# Task goal
Look through the records below for the line with "unfold Obligations.DisabledOscillatorThreeIsSilent". Return that line and each one after it up to and including the line with "case disabled =>", exactly.

- - -

/-- Settles O46: the law of `IncN`, and the two generators a `TICK` advances by it. -/
theorem derivedIncrementsAreMultiplicative : Obligations.DerivedIncrementsAreMultiplicative := by
  unfold Obligations.DerivedIncrementsAreMultiplicative
  exact ⟨fun n d r _ _ => toNat_incN n d r, fun n => ⟨incN_unison n, incN_octave n⟩,
    fun s => ⟨rfl, rfl, _, exec_tick s, rfl, rfl⟩⟩

end Sys2Proof.Machine
end

section
/-! SUPPORT. The oscillators in a tick (43_oscillator.md R173 to R175, 44_filter_output.md R182): each within its amplitude, the
third without a trace when it is disabled, and the bounds of their sum. -/

namespace Sys2Proof.Machine

/-- An oscillator stays within its amplitude (R173). -/
theorem oscOut_mem {a sharp : Int} {g : Generator} (ha : 0 ≤ a) (ha1 : a ≤ ONE) (hs : 0 ≤ sharp) (hs1 : sharp ≤ ONE)
    (h : g.Inv) (type : Waveform) : -a ≤ oscOut a type sharp g ∧ oscOut a type sharp g ≤ a := by
  obtain ⟨hw, hw1⟩ := wave_mem h type hs hs1
  exact fmul_mem_amplitude ha ha1 hw hw1

/-- Settles O48: the bound of the product, and the amplitudes of a tick by definition. -/
theorem oscillatorStaysWithinItsAmplitude : Obligations.OscillatorStaysWithinItsAmplitude := by
  unfold Obligations.OscillatorStaysWithinItsAmplitude
  exact ⟨fun a type sharp g ha ha1 hs hs1 h => ⟨rfl, oscOut_mem ha ha1 hs hs1 h type⟩, fun s => ⟨rfl, rfl⟩⟩

/-- Oscillator 3 with its switch on (R174). -/
theorem oscAmp3_of_on {switch3 : Int} (amp mul : Int) (h : switch3 = 1) : oscAmp3 amp mul switch3 = fmul amp mul :=
  if_pos h

/-- Oscillator 3 with its switch off (R174). -/
theorem oscAmp3_of_off {switch3 : Int} (amp mul : Int) (h : switch3 ≠ 1) : oscAmp3 amp mul switch3 = 0 := if_neg h

/-- The state with other contents of `A.type3`, `A.sharp3`, `A.mul3` and another generator of oscillator 3. -/
def State.withOsc3 (s : State) (type sharp mul : Word) (g : Generator) : State :=
  { s with act := { s.act with type3 := type, sharp3 := sharp, mul3 := mul }, osc3 := g }

section
variable {s : State}

/-- A disabled oscillator 3 contributes 0 (R174). -/
theorem tickO3_of_off (h : s32 s.act.switch3 = 0) : tickO3 s = 0 := by
  rw [tickO3, oscAmp3_of_off _ _ (by omega), oscOut, fmul_zero_left]

/-- Only through its sample could oscillator 3 reach the filter input (R175, R182). -/
theorem tickX_withOsc3 (h : s32 s.act.switch3 = 0) (type sharp mul : Word) (g : Generator) :
    tickX (s.withOsc3 type sharp mul g) = tickX s := by
  have h' : tickO3 (s.withOsc3 type sharp mul g) = 0 := tickO3_of_off h
  rw [tickX, tickBank, h', tickX, tickBank, tickO3_of_off h]
  rfl

theorem tickFilter_withOsc3 (h : s32 s.act.switch3 = 0) (type sharp mul : Word) (g : Generator) :
    tickFilter (s.withOsc3 type sharp mul g) = tickFilter s := by
  rw [tickFilter, tickX_withOsc3 h]
  rfl

theorem tickOut_withOsc3 (h : s32 s.act.switch3 = 0) (type sharp mul : Word) (g : Generator) :
    tickOut (s.withOsc3 type sharp mul g) = tickOut s := by
  rw [tickOut, tickFilter_withOsc3 h, tickOut]

/-- A tick with oscillator 3 disabled carries its registers along and advances its generator, and is otherwise the same tick
(R174). -/
theorem tickState_withOsc3 (h : s32 s.act.switch3 = 0) (type sharp mul : Word) (g : Generator) :
    (s.withOsc3 type sharp mul g).tickState = s.tickState.withOsc3 type sharp mul (advance g (tickInc3 s)) := by
  rw [State.tickState, tickFilter_withOsc3 h]
  rfl

end

/-- Settles O49: the enabled amplitude by definition; disabled, the two ticks agree through every signal up to the output. -/
theorem disabledOscillatorThreeIsSilent : Obligations.DisabledOscillatorThreeIsSilent := by
  unfold Obligations.DisabledOscillatorThreeIsSilent
  refine ⟨fun s h => ?enabled, fun s h => ⟨tickO3_of_off h, fun type sharp mul g => ⟨_, exec_tick s, rfl, ?disabled⟩⟩⟩
  case enabled => rw [tickO3, oscAmp3_of_on _ _ h]
  case disabled =>
    refine (exec_tick (s.withOsc3 type sharp mul g)).trans ?_
    rw [tickOut_withOsc3 h, tickState_withOsc3 h]
    rfl

section
variable {s : State} (h : s.Inv)
include h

- - -

# Answer box
  unfold Obligations.DisabledOscillatorThreeIsSilent
  refine ⟨fun s h => ?enabled, fun s h => ⟨tickO3_of_off h, fun type sharp mul g => ⟨_, exec_tick s, rfl, ?disabled⟩⟩⟩
  case enabled => rw [tickO3, oscAmp3_of_on _ _ h]
  case disabled =>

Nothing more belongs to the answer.